* **PROBLEM DESCRIPTION**: Below is some data. Retype exactly the lines starting at the one with "the fraction (R9). -/" and ending at the one with "of an exponent field of 1 (R9). -/".

*** Opening PROVIDED DATA ***

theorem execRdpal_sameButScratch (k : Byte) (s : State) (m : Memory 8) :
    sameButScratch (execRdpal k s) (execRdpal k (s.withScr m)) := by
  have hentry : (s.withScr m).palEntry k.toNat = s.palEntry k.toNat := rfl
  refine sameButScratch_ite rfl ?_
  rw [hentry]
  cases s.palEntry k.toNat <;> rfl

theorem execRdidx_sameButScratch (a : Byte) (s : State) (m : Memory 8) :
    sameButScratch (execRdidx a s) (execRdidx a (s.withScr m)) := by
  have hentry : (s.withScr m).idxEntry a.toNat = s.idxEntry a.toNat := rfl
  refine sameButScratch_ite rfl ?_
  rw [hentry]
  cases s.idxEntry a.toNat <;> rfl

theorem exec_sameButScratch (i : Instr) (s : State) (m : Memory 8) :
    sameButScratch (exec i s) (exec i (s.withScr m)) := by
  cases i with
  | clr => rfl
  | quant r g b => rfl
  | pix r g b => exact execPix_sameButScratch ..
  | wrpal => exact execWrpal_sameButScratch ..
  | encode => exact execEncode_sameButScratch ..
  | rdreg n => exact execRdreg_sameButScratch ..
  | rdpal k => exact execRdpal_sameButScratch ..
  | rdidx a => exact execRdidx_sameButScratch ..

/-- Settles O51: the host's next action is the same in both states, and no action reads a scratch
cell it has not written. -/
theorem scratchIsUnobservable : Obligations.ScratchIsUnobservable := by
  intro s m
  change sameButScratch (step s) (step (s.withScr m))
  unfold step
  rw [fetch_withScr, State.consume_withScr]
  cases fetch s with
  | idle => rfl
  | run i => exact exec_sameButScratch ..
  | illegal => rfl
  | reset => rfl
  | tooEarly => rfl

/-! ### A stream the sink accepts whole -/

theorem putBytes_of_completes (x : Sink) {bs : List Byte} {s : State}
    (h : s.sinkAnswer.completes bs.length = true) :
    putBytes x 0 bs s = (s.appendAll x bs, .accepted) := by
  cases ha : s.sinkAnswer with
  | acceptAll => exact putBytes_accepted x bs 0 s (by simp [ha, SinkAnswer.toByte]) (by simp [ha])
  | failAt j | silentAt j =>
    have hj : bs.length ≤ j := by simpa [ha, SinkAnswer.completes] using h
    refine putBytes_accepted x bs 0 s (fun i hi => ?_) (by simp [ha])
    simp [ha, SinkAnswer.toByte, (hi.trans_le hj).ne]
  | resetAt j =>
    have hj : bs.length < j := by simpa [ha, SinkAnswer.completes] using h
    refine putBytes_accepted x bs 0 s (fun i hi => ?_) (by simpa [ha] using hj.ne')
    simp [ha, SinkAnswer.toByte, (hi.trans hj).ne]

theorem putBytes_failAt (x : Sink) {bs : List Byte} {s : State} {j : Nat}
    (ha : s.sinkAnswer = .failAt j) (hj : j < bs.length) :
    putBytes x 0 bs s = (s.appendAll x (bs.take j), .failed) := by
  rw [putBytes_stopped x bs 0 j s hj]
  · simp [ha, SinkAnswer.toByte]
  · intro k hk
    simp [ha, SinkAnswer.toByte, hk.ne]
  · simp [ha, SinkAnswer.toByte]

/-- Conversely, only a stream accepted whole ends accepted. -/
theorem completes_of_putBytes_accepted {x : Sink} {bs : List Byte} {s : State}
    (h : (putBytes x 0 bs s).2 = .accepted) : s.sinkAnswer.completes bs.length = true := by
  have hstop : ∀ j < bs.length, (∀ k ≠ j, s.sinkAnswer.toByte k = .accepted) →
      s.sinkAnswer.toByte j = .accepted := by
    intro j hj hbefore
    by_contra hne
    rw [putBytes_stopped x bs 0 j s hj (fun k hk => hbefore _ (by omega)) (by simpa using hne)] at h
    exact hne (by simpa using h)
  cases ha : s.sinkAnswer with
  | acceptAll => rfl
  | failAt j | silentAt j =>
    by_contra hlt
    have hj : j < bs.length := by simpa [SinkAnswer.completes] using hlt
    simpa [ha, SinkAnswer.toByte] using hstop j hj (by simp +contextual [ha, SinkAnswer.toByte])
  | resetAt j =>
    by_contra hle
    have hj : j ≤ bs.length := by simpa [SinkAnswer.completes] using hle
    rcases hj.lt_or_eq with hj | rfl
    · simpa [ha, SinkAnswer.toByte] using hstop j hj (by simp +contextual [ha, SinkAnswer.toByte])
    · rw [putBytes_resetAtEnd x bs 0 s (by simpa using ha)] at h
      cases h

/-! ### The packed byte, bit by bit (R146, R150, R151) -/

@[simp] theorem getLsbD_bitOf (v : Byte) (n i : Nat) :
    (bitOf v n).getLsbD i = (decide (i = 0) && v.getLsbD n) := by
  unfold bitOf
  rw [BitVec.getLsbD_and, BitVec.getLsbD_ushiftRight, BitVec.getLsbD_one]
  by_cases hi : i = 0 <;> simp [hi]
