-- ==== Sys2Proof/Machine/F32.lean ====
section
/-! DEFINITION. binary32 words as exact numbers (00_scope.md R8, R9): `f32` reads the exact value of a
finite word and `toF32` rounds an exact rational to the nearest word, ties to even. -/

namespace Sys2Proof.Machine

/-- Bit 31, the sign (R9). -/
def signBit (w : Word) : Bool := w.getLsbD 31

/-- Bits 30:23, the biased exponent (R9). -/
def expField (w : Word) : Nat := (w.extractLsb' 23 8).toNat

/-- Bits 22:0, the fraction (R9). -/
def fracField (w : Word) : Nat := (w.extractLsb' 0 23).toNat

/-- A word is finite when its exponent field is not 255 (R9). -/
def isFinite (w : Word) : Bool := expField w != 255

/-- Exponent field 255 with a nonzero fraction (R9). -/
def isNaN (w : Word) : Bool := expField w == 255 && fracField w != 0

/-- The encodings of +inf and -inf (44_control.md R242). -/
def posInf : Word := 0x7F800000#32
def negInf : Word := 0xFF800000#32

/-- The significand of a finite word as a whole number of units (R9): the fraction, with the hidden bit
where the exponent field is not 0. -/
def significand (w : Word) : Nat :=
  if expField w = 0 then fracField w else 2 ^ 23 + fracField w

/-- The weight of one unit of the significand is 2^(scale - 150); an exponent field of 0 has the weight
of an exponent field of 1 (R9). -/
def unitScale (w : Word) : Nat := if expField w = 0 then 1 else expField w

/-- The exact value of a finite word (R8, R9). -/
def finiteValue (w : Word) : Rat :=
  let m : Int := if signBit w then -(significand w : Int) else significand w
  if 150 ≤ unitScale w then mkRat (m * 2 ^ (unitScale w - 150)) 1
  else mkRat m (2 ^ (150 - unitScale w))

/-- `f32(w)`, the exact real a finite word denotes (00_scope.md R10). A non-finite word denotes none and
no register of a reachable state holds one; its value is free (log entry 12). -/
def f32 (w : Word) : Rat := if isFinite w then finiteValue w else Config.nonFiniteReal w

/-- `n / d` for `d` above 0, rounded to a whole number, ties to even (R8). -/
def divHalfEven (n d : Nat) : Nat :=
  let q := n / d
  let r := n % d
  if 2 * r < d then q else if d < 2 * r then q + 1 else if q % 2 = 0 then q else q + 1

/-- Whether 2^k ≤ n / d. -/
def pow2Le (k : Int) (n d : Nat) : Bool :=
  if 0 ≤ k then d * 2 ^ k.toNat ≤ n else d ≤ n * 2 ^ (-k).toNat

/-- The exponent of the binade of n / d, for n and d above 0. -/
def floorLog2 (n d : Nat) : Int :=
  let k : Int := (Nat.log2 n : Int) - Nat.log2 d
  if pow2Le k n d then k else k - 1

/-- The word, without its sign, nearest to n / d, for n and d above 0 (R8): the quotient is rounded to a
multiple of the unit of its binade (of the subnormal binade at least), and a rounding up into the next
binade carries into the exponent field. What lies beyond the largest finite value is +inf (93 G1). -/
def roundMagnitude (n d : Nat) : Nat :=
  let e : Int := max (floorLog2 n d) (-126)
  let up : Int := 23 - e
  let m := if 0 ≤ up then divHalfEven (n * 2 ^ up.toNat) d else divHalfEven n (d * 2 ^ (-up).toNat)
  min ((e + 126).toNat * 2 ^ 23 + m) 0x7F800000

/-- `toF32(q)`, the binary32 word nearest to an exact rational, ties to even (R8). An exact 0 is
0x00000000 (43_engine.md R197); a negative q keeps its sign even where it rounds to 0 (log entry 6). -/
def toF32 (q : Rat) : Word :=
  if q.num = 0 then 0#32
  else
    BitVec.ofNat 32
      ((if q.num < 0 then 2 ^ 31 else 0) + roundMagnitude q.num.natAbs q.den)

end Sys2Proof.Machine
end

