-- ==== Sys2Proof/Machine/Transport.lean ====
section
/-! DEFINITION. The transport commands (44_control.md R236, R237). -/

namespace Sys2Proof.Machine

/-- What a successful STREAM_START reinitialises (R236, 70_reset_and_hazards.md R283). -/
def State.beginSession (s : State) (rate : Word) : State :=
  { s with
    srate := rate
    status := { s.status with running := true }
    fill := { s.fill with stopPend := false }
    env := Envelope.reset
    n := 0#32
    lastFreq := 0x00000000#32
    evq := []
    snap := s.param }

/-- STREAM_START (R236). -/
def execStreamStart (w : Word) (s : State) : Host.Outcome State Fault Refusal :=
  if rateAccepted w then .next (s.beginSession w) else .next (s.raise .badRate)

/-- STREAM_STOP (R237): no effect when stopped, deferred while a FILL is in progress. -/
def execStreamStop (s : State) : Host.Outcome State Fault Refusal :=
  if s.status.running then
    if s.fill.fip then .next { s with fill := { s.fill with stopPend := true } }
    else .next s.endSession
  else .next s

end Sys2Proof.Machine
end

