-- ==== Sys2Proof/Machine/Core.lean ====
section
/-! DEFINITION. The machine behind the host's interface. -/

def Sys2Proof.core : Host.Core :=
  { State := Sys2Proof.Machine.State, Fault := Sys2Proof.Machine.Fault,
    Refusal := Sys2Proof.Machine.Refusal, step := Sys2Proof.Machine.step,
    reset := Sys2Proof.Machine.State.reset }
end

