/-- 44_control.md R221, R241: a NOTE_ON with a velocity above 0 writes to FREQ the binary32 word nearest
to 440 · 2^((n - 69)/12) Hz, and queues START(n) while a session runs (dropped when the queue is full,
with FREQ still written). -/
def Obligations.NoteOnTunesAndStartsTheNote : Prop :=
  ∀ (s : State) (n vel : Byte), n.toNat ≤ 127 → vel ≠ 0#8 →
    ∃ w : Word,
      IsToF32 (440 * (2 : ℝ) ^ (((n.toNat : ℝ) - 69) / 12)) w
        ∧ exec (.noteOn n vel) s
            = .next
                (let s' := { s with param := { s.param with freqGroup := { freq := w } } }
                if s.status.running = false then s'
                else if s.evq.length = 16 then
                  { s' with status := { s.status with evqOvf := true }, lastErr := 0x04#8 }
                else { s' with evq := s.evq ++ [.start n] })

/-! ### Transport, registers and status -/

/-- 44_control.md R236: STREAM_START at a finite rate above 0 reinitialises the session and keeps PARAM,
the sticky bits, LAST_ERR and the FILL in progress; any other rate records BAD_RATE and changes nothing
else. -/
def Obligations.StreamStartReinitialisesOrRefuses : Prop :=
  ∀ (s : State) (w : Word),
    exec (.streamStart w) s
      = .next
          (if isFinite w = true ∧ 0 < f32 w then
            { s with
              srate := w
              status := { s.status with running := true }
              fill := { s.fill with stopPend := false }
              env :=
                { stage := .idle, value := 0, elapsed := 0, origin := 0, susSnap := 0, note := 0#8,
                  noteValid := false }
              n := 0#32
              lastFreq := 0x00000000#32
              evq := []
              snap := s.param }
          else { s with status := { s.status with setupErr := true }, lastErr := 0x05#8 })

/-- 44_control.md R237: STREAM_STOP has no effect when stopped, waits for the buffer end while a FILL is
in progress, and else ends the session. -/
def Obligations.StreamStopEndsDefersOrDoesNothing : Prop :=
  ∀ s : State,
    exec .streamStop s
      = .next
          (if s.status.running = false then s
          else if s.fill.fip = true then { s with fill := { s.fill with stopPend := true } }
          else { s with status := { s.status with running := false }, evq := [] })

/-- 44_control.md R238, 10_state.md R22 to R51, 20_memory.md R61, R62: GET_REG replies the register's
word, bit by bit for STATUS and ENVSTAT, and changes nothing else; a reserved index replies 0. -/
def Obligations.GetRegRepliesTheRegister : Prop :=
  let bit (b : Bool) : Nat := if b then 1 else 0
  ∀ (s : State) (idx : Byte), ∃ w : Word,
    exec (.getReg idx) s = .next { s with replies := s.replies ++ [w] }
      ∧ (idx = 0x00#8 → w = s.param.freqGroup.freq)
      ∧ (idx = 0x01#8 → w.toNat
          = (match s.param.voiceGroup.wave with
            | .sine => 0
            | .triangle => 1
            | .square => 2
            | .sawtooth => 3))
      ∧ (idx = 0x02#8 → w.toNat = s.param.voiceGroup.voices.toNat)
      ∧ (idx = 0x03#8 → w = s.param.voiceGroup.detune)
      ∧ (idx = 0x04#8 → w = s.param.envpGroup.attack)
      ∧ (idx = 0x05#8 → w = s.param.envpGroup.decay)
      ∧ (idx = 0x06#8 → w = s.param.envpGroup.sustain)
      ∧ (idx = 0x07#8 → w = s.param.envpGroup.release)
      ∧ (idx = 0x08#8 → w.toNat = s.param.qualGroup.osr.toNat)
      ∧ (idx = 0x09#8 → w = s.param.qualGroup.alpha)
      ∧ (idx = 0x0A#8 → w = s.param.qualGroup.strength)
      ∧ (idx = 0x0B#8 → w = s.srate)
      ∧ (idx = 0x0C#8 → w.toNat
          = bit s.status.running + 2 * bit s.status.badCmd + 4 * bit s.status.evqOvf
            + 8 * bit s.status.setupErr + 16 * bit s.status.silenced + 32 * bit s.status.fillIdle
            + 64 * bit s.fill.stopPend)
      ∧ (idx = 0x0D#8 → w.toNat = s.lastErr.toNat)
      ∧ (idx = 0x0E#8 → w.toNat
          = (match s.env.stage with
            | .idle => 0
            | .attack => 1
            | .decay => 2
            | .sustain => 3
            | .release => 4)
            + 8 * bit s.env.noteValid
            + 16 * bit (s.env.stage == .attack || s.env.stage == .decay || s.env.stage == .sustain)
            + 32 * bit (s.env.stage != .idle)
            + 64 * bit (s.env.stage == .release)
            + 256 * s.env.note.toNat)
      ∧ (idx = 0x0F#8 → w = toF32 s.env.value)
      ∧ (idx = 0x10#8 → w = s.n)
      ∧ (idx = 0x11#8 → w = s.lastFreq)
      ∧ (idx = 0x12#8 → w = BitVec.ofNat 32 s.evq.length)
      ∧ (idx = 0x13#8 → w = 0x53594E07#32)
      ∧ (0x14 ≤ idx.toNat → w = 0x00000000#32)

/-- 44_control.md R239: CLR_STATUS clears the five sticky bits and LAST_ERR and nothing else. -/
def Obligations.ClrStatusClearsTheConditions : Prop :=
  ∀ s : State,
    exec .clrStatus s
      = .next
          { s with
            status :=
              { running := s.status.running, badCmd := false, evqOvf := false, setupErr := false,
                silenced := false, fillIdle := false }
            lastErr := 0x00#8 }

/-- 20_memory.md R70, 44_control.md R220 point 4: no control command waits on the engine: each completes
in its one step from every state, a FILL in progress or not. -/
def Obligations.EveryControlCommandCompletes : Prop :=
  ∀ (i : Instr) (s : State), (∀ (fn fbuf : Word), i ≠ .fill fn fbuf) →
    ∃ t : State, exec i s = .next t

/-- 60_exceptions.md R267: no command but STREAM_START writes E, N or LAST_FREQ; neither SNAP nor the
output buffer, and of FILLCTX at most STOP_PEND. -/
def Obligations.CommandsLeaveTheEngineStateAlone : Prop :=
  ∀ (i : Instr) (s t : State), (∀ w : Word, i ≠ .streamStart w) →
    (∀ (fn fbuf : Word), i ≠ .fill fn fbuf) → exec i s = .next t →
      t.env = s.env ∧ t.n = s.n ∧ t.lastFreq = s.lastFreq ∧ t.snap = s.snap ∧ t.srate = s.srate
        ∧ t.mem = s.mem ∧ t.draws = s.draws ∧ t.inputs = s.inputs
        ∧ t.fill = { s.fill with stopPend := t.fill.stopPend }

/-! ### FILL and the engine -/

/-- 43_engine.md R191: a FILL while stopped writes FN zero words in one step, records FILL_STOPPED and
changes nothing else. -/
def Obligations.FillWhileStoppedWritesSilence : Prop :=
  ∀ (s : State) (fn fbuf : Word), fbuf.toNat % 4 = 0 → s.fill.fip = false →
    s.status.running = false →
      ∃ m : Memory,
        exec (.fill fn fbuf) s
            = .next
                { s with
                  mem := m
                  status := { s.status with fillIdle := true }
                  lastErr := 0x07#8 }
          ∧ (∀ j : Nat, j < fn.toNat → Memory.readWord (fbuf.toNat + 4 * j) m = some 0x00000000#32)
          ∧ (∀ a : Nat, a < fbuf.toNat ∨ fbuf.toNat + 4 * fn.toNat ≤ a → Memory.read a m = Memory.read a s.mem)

*** Closing PROVIDED DATA ***

* **EXERCISE RESULT**:
/-- Bits 22:0, the fraction (R9). -/
def fracField (w : Word) : Nat := (w.extractLsb' 0 23).toNat

/-- A word is finite when its exponent field is not 255 (R9). -/
def isFinite (w : Word) : Bool := expField w != 255

/-- Exponent field 255 with a nonzero fraction (R9). -/
def isNaN (w : Word) : Bool := expField w == 255 && fracField w != 0

/-- The encodings of +inf and -inf (44_control.md R242). -/
def posInf : Word := 0x7F800000#32
def negInf : Word := 0xFF800000#32

/-- The significand of a finite word as a whole number of units (R9): the fraction, with the hidden bit
where the exponent field is not 0. -/
def significand (w : Word) : Nat :=
  if expField w = 0 then fracField w else 2 ^ 23 + fracField w

/-- The weight of one unit of the significand is 2^(scale - 150); an exponent field of 0 has the weight
of an exponent field of 1 (R9). -/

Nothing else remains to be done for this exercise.